Издали ты видишь деревню среди полей, на берегу моря: оно изображено в верхней части полотна. А когда приближаешься, понимаешь, что здесь люди все делают наоборот: кто-то бьется головой о стену, кто-то предлагает розы свинье.[49] Не я первым придумал этот фарс, эту деревню пословиц: эстампами на тему «Мир наизнанку» торгуют уже бог весть как давно. Но я с удовольствием писал эту картину. Другие рисуют Марса или Венеру в обрамлении цветочных гирлянд — я же предпочитаю рисовать серии шуточных картинок. И не перестаю удивляться тому, что наши поговорки, если представить их себе
В детстве, когда приезжал балаган, я всегда успевал занять место в первом ряду. Удары молотка, которым забивали колышки, уже были частью праздника, а шелест разворачиваемого шатра доставлял мне такое же удовольствие, как шум ветра в парусах. Нас толкали в спину, но мы держались стойко и не сводили глаз с помоста. Помню, что тележник смеялся громче всех. Я видел, как гримасничают Жадность, Злоба, Гнев. Я удивлялся, почему люди не узнают себя в персонажах на сцене, почему не видят другого, повседневного театра, где каждый из нас шаг за шагом приближается к разверстой могиле. Но те, кто спит на ходу и кого подталкивают в спину, чтобы они шли, — как они могут увидеть, что мир есть сцена? Они не отличают отражения в зеркале от самого зеркала, тела — от ожидающей его вечной славы или вечной тьмы. Они не проводят границы между мыслями и мечтами, между мечтами и снами. Не улавливают разницы между своими мыслями и своим настроением, своим духом и своей меланхолией, своей душой и своей ролью на путях этой жизни. Спящие на ходу — как они могут знать? А я сам — если сумею проснуться, — на какой насест мне взобраться, чтобы ясно увидеть место, в котором я нахожусь, и определенный момент жизни этого мира: движение, мельтешение, толкотню; толпы тех, кто, подобно муравьям, запасает солому или муку; сцены любви и труда; отбытие и возвращение флотов и армий?… Где находится тот персонаж, тот уникальный «я сам», которым каждый является для себя; тот, кто носит мое имя; кого я знаю с самого детства лучше, чем рука знает обтягивающую ее перчатку; тот, кто наделен моими чертами, моим лицом?

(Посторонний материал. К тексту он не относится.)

-- ==== Sys2Proof/Tests/Slice0.lean ====
section
/-! SUPPORT. Tests: ill-formed terms that the checks refuse, the worked cases of the manual, and for every statement a state and
operands that meet its hypotheses. -/

namespace Sys2Proof.Tests

open Sys2Proof.Machine

/-! ### Small states -/

-- One test after another: side by side they would take the stack of a thread each.
set_option Elab.async false

/-- A device that has booted in a role, at rest. -/
def up (r : Nat) : State :=
  ((({ State.reset with boot := { State.reset.boot with served := true, inReset := false } }.put YARD_PD_STATE 2).put SYS_ROLE
    r).put
    SYS_PRIV 0xF).put SEQ_BOOT_DONE 1

/-- The same, with every domain on and in WATCH. -/
def upAll (r : Nat) : State := (((up r).put YARD_PD_STATE 0x2AAAA).put YARD_MODE 2).put YARD_MODE_TARGET 2

/-- The same in HEAD, with exit seeds. -/
def upSeeded : State := { upAll 0 with yard := { (upAll 0).yard with seeds := List.replicate 20 1000 } }

/-- Accesses are served, and every master is privileged. -/
def served (s : State) : State :=
  let s : State :=
    { s with boot := { s.boot with served := true, inReset := false, booting := false }
             yard := { s.yard with pstate := 0, exit := none, cut := false }
             gran := { s.gran with cur := none, scanning := false }
             shadow := { s.shadow with storing := none, pfCommitted := false }
             host := { s.host with posted := [] } }
  ((s.setPd 0 2).put SYS_SAFE 0).put SYS_PRIV 0xF

/-- A fill check, or a load's from copy `k`, of an all-zero bank. -/
def checkingUp (load : Bool) (want k : Nat) (retry : Bool) : State :=
  { up 0 with loft := { (up 0).loft with checking := some (load, want, k, retry), bankA := Image.zero, bankB := Image.zero } }

theorem checkingUp_bank (load : Bool) (want k : Nat) (retry : Bool) :
    (checkingUp load want k retry).bank (checkingUp load want k retry).inactive = Image.zero := rfl

theorem checkingUp_core (load : Bool) (want k : Nat) (retry : Bool) : (checkingUp load want k retry).coreOn = true := by
  have h : (checkingUp load want k retry).regs = (up 0).regs := by simp only [checkingUp]
  have h2 : (up 0).coreOn = true := by decide +kernel
  unfold State.coreOn State.pd State.get at *
  rw [h]
  exact h2

theorem checkingUp_checking (load : Bool) (want k : Nat) (retry : Bool) :
    (checkingUp load want k retry).loft.checking = some (load, want, k, retry) := rfl

/-- The little-endian bytes of a number. -/
def leBytes (n k : Nat) : List Byte := (List.range k).map fun i => BitVec.ofNat 8 (n / 2 ^ (8 * i))

/-- Valid headers of the three image copies. -/
def withHeaders (g : GranS) : GranS :=
  [0, 1, 2].foldl (fun g k =>
    let body := leBytes (3 + k) 4 ++ leBytes 2 4 ++ leBytes 29000 2 ++ leBytes 0 6 ++ leBytes 5 4 ++ leBytes 0 8
    g.program (copyBase k) (body ++ leBytes (crc32 body) 4)) g

/-- A script with identifier 7 in directory entry 0; `bad` spoils its CRC. -/
def withScript (g : GranS) (bad : Nat) : GranS :=
  let body := leBytes 0x05010007 4 ++ leBytes 9 4 ++ leBytes 0x04010008 4 ++ leBytes 50 4
  let dir := leBytes 7 4 ++ leBytes 0x200 4 ++ leBytes 16 4 ++ leBytes (crc32 body + bad) 4
  (g.program scriptBase dir).program (scriptBase + 0x200) body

Я вижу себя директором труппы странствующих актеров: я ставлю пьесы «Война сундуков и копилок», «Встреча Медвежонка и Валентина», «Свадьба Мопса и Нисы-Замарашки».[50] Я бы охотно подносил миру зерцало комедии. Холщовый шатер свернули — и можно трогаться дальше. Порой я подбрасываю словечко или шутку риторам из «Левкоя», но, по правде говоря, это не мое дело. Мой театр — лист бумаги, холст или такая вот деревянная доска. Мой главный персонаж — рисовальщик и художник.

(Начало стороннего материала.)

-- ==== Sys2Proof/Machine/Stages.lean ====
section
/-! DEFINITION. What happens to a Reply: the last two checks of R87 and the five stages of R88 (the Estimator of Chapter 6, the settling of Chapter 4, the acknowledgement of Chapter 7, the Dating Unit of Chapter 8, the Fence asks of Chapter 9, the Verdict). -/

namespace Sys2Proof.Machine

/-- The two row-time stamps and the two agent readings of an exchange (R98). -/
structure Timestamps where
  t1 : Nat
  t2 : Nat
  t3 : Nat
  t4 : Nat
deriving DecidableEq, Repr

/-! ## Delay, offset and rate (R100 to R106) -/

/-- The round trip R (R100). -/
def Timestamps.roundTrip (x : Timestamps) : Int := (x.t4 : Int) - x.t1

/-- The turnaround A (R100). -/
def Timestamps.turnaround (x : Timestamps) : Int := (x.t3 : Int) - x.t2

/-- The delay d (R87, R100). -/
def Timestamps.delay (x : Timestamps) : Int := floorDiv (x.roundTrip - x.turnaround) 2

/-- The raw offset θraw (R101). -/
def Timestamps.rawOffset (x : Timestamps) : Int :=
  floorDiv (((x.t2 : Int) - x.t1) + ((x.t3 : Int) - x.t4)) 2

/-- The corrected offset θc (R102). -/
def Timestamps.correctedOffset (x : Timestamps) (asymmetry : Int) : Int := heldOffset (x.rawOffset - asymmetry)

/-- The checks Causality and Delay (R87). -/
def Timestamps.fault (x : Timestamps) (ceiling : Nat) : Option FaultKind :=
  if x.turnaround < 0 ∨ x.roundTrip < x.turnaround then some .causality
  else if (ceiling : Int) < x.delay then some .delay
  else none

/-- The published uncertainty, with the row state and Ur captured with t4 (R103). -/
def publishedU (c : Capture) (delay baseError : Nat) : Nat :=
  match c.rowState with
  | .locked | .holdover => saturateU (delay + baseError + c.ur)
  | .warming | .acquiring | .free => uMax

/-- The raw rate r_raw (R105). -/
def rawRate (theta thetaPrev : Int) (interval : Nat) : Int :=
  clampMag rateMax (floorDiv (ruScale * (theta - thetaPrev)) interval)

/-- The smoothing step (R105). -/
def smoothedRate (old raw : Int) (shift : Nat) : Int := old + floorDiv (raw - old) (2 ^ shift)

/-- A rate is computed at this exchange (R104). -/
def Follower.ratePermitted (f : Follower) (restarted : Bool) (t4 : Nat) : Bool :=
  f.rateBase && !restarted && decide (rateGuard + f.published.t4 ≤ t4)

/-- The rate of the published slot, or 0 where there is none (R105). -/
def Follower.oldRate (f : Follower) : Int := if f.published.valid then f.published.rate else 0

/-- r_new (R105, R106). -/
def Follower.newRate (f : Follower) (theta : Int) (restarted : Bool) (t4 : Nat) : Int :=
  if f.ratePermitted restarted t4 then
    smoothedRate f.oldRate (rawRate theta f.published.theta (t4 - f.published.t4)) f.shift
  else f.oldRate

/-- Write the slot the selector does not name and flip the selector; the rate base becomes valid (R107). -/
def Follower.publish (f : Follower) (e : Estimate) : Follower :=
  match f.selector with
  | .a => { f with slotB := e, selector := .b, rateBase := true }
  | .b => { f with slotA := e, selector := .a, rateBase := true }

/-- The estimate of stage 1 (R100 to R107). -/
def Follower.estimate (f : Follower) (q : Port) (x : Timestamps) (c : Capture) (restarted : Bool) : Estimate :=
  let theta := x.correctedOffset q.asymmetry
  let d := x.delay.toNat
  { valid := true, theta := theta, rate := f.newRate theta restarted x.t4, delay := d,
    uPub := publishedU c d q.baseError, t4 := x.t4 }

/-! ## Stage 2 (R64, R65) -/

/-- The updates of R64 before the settle counting. -/
def Follower.goodExchange (f : Follower) (t4 : Nat) : Follower :=
  { f with goodCount := f.goodCount + 1, consecutiveFaults := 0, freshSince := t4 }

/-- The row is Locked or in Holdover. -/
def RowState.following : RowState → Bool
  | .locked | .holdover => true
  | .warming | .acquiring | .free => false

/-- Stage 2 of a good exchange whose corrected offset is `theta` (R64, R65). -/
def State.settleStage (s : State) (p : RackId) (i : FollowerId) (theta : Int) (t4 : Nat) : State :=
  let f := (s.follower i).goodExchange t4
  match f.state with
  | .stale => s.setFollower i f.resettle
  | .settling =>
    if (s.rack p).trustOffset < theta.natAbs then s.setFollower i f.resettle
    else if s.row.state.following then
      if f.settleCount ≤ 1 then
        (s.setFollower i { f with state := .trusted, settleCount := 0 }).noticeIf f.notify.onTrusted i
      else s.setFollower i { f with settleCount := f.settleCount - 1 }
    else s.setFollower i f
  | .trusted =>
    if (s.rack p).trustOffset < theta.natAbs then s.setFollower i f.resettle else s.setFollower i f
  | .vacant | .muted | .retiring => s

/-! ## Stage 3 (R116 to R119) -/

/-- What a Done acknowledgement does to the record, at row time `now` (R117). -/
def Follower.acknowledgeDone (f : Follower) (k : OrderKind) (now : Nat) : Follower :=
  let settled : Follower := if f.state.active then (f.epoch now).resettle else f.epoch now
  match k with
  | .step => settled
  | .hold => { f with holding := true }
  | .resume => { f with holding := false }
  | .resetAgent => { settled with holding := false }

/-- A taken acknowledgement (R116, R117, R118). -/
def State.takeAck (s : State) (i : FollowerId) (k : OrderKind) (r : AckResult) : State :=
  match r with
  | .done => (s.setFollower i ((s.follower i).acknowledgeDone k s.now)).endOrder i .done
  | .refused => s.endOrder i .refused

/-- The holding report of a Reply that takes no acknowledgement (R116). -/
def State.holdingReport (s : State) (i : FollowerId) (flag : Bool) : State :=
  let f := s.follower i
  if f.holding = flag then s
  else
    let t := s.setFollower i { f with holding := flag }
    if flag ∧ f.pendingOrder.map (·.kind) = some .step then t.endOrder i .cancelled else t

/-- Stage 3: the acknowledgement is taken where its kind is the kind the Probe carried; otherwise an attempt is added where the Probe carried an order, and the holding report is read (R116, R119). -/
def State.orderStage (s : State) (i : FollowerId) (carried : Option OrderKind) (r : Reply) : State :=
  match r.ack with
  | some (k, result) =>
    if carried = some k then s.takeAck i k result
    else (if carried.isSome then s.addAttempt i else s).holdingReport i r.holding
  | none => (if carried.isSome then s.addAttempt i else s).holdingReport i r.holding

/-! ## Date asks (R125 to R132) -/

/-- The penalty P, where the policy does not refuse (R130). -/
def Rack.penalty (r : Rack) : Nat :=
  match r.drift.warning with
  | .none => 0
  | .watch => r.rackPenalty
  | .drift => 4 * r.rackPenalty

/-- The row time of the capture x = c − θ_c (R128). -/
def Follower.captureTime (f : Follower) (capture : Nat) (age : Int) : Int :=
  (capture : Int) - heldOffset (f.published.theta - floorDiv (f.published.rate * age) ruScale)

/-- U_date (R129, R130). -/
def Follower.dateU (f : Follower) (age penalty : Nat) : Nat :=
  saturateU (f.published.uPub + growth f.wander age + penalty)

/-- The interval of R132. -/
def dateInterval (x : Int) (u : Nat) (holdover widened : Bool) : Answer :=
  if x + u < 0 ∨ (instantMax : Int) < x - u then .outOfRange
  else .dated (max (x - u) 0).toNat (min (x + u) instantMax).toNat holdover widened

/-- The answer to a Date ask (R125, R131, R132). -/
def dateAnswer (state : RowState) (f : Follower) (r : Rack) (t3 capture : Nat) : Answer :=
  let age : Int := (t3 : Int) - capture
  if f.kind = .server then .notStorage
  else if state = .warming ∨ state = .acquiring then .notReady
  else if state = .free then .free
  else if f.state ≠ .trusted then .notTrusted
  else if age < 0 then .future
  else if (f.maxAge : Int) < age then .tooOld
  else if r.drift.warning = .drift ∧ r.driftPolicy = .refuse then .rackDrift
  else
    let u := f.dateU age.toNat r.penalty
    if r.dateCeiling < u then .tooUncertain
    else dateInterval (f.captureTime capture age) u (state == .holdover) (decide (0 < r.penalty))

/-! ## Fence asks (R137) -/

/-- Check 3 of R137: t4 − Ur(t4) is greater than the bound, made only when the row state captured with t4 was Locked, Holdover or Acquiring. -/
def Capture.clears (c : Capture) (bound : Nat) : Bool :=
  match c.rowState with
  | .locked | .holdover | .acquiring => decide (bound + c.ur < c.t4)
  | .warming | .free => false

/-- The answer to a Fence ask (R137). -/
def State.fenceAnswer (s : State) (f : Follower) (c : Capture) (bound : Nat) : Answer :=
  if f.kind = .server then .notStorage
  else if s.row.state = .warming ∨ s.row.state = .acquiring then .notReady
  else if s.row.state = .free then .free
  else if c.clears bound then .clear
  else if c.t4 + second * s.fences.horizon < bound then .far
  else if 64 ≤ s.fences.list.length then .full
  else .held

/-! ## Stage 4 (R88) -/

/-- One ask of a Settling, Trusted or Stale record, with the notice that answers it (R88, R137, R138). -/
def State.answerAsk (s : State) (p : RackId) (i : FollowerId) (c : Capture) (t3 : Nat) (a : Ask) : State × Notice :=
  match a with
  | .date tag capture => (s, .date tag (dateAnswer s.row.state (s.follower i) (s.rack p) t3 capture))
  | .fence tag bound =>
    let answer := s.fenceAnswer (s.follower i) c bound
    (if answer = .held then s.insertFence i tag bound else s, .fence tag answer)

/-- The asks in ask order (R123). -/
def State.answerAsks (s : State) (p : RackId) (i : FollowerId) (c : Capture) (t3 : Nat) : List Ask → State × List Notice
  | [] => (s, [])
  | a :: rest =>
    let one := s.answerAsk p i c t3 a
    let more := one.1.answerAsks p i c t3 rest
    (more.1, one.2 :: more.2)

/-- The answer Withdrawn to an ask of a Muted record (R88). -/
def Ask.withdrawn : Ask → Notice
  | .date tag _ => .date tag .withdrawn
  | .fence tag _ => .fence tag .withdrawn

/-! ## Stage 5 (R83, R145) -/

/-- A fence inserted at stage 4 may pass the Due test at once, and its clearing and stage 5 fall together: either may be taken first (R138). -/
def State.clearBeforeVerdict (s : State) : State :=
  if s.fences.list.any s.clearable then
    if Config.clearFirst s.choices then s.choose.clearFences else s.choose
  else s

/-- Build the Verdict from the answers and the follower's fence notices, and begin transmitting it (R83, R88, R145). -/
def State.sendVerdict (s : State) (p : RackId) (x : Exchange) (answers : List Notice) : State :=
  let q := s.port p
  let reported := s.reportable x.follower (6 - answers.length)
  let notices := answers ++ reported.map Fence.notice
  let slot : Byte := BitVec.ofNat 8 (s.follower x.follower).slot.val
  s.setPort p { q with
    exchange := some { x with phase := .verdict, notices := notices, carried := reported.map (·.serial) }
    transmitting := s.transmission (verdictFrame slot x.sequence notices) }

/-! ## The stages together (R88) -/

/-- Stage 1 (R98, R107). -/
def State.estimateStage (s : State) (p : RackId) (i : FollowerId) (x : Timestamps) (c : Capture) (restarted : Bool) : State :=
  let f := s.follower i
  s.setFollower i (f.publish (f.estimate (s.port p) x c restarted))

/-- The port's pending Announce set by a restarted flag (R82). -/
def State.restartedAnnounce (s : State) (p : RackId) (restarted : Bool) : State :=
  if restarted then s.setRack p (s.rack p).setAnnounce else s

/-- A Reply that passed every check, by the state of the addressed record (R88). -/
def State.processReply (s : State) (p : RackId) (x : Exchange) (c : Capture) (r : Reply) : State :=
  let i := x.follower
  let stamps : Timestamps := ⟨x.t1, r.t2, r.t3, c.t4⟩
  let s := s.restartedAnnounce p r.restarted
  match (s.follower i).state with
  | .settling | .trusted | .stale =>
    let s1 := s.estimateStage p i stamps c r.restarted
    let s2 := s1.settleStage p i (stamps.correctedOffset (s.port p).asymmetry) c.t4
    let s3 := s2.orderStage i x.order r
    let s4 := s3.answerAsks p i c r.t3 r.asks
    s4.1.clearBeforeVerdict.sendVerdict p x s4.2
  | .muted => (s.orderStage i x.order r).clearBeforeVerdict.sendVerdict p x (r.asks.map Ask.withdrawn)
  | .vacant | .retiring => s.endExchange p .idle

/-- The frame taken as the Reply has been received: checked, then faulted or processed (R87, R88). -/
def State.receiveReply (s : State) (p : RackId) (x : Exchange) (c : Capture) (received : List Byte) : State :=
  let slot : Byte := BitVec.ofNat 8 (s.follower x.follower).slot.val
  match parseReply slot x.sequence received with
  | .error k => s.faultExchange p k true
  | .ok r =>
    match (⟨x.t1, r.t2, r.t3, c.t4⟩ : Timestamps).fault (s.port p).delayCeiling with
    | some k => s.faultExchange p k true
    | none => s.processReply p x c r

end Sys2Proof.Machine
end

Я рисовал сцену мира, пустую. Был ли я драматургом? Скорее географом. Я рисовал горы, долины, реки, всю необъятную ширь пространства. Для меня оно не было просто местом, где разворачивается наша история: я видел историю и драму самой земли. Я видел, что земля, как и мы, — пленница времени, которое ее изменяет. Ошибаются те, кто видит в моих пейзажах только декорации: речной поток, который кажется неподвижным, на самом деле течет и ни на миг не остается одним и тем же — даже на том участке, что доступен нашему зрению, он одновременно и сын и отец самого себя. Облака то принимают четкие очертания, то вновь расплываются, растворяются — так же, как наши мысли. Вся эта смятая материя гор с бессчетными складками — она тоже подчиняется времени! Географ, писец, архивист земли, я протоколирую ее метаморфозы; но меня сменят другие, потому что я тоже уйду, перейду в какую-то иную форму бытия; я, собственно, ухожу уже сейчас, когда сижу под деревом на камне и смотрю на поблескивающую вдали горную речку, которая кажется неподвижной дорогой.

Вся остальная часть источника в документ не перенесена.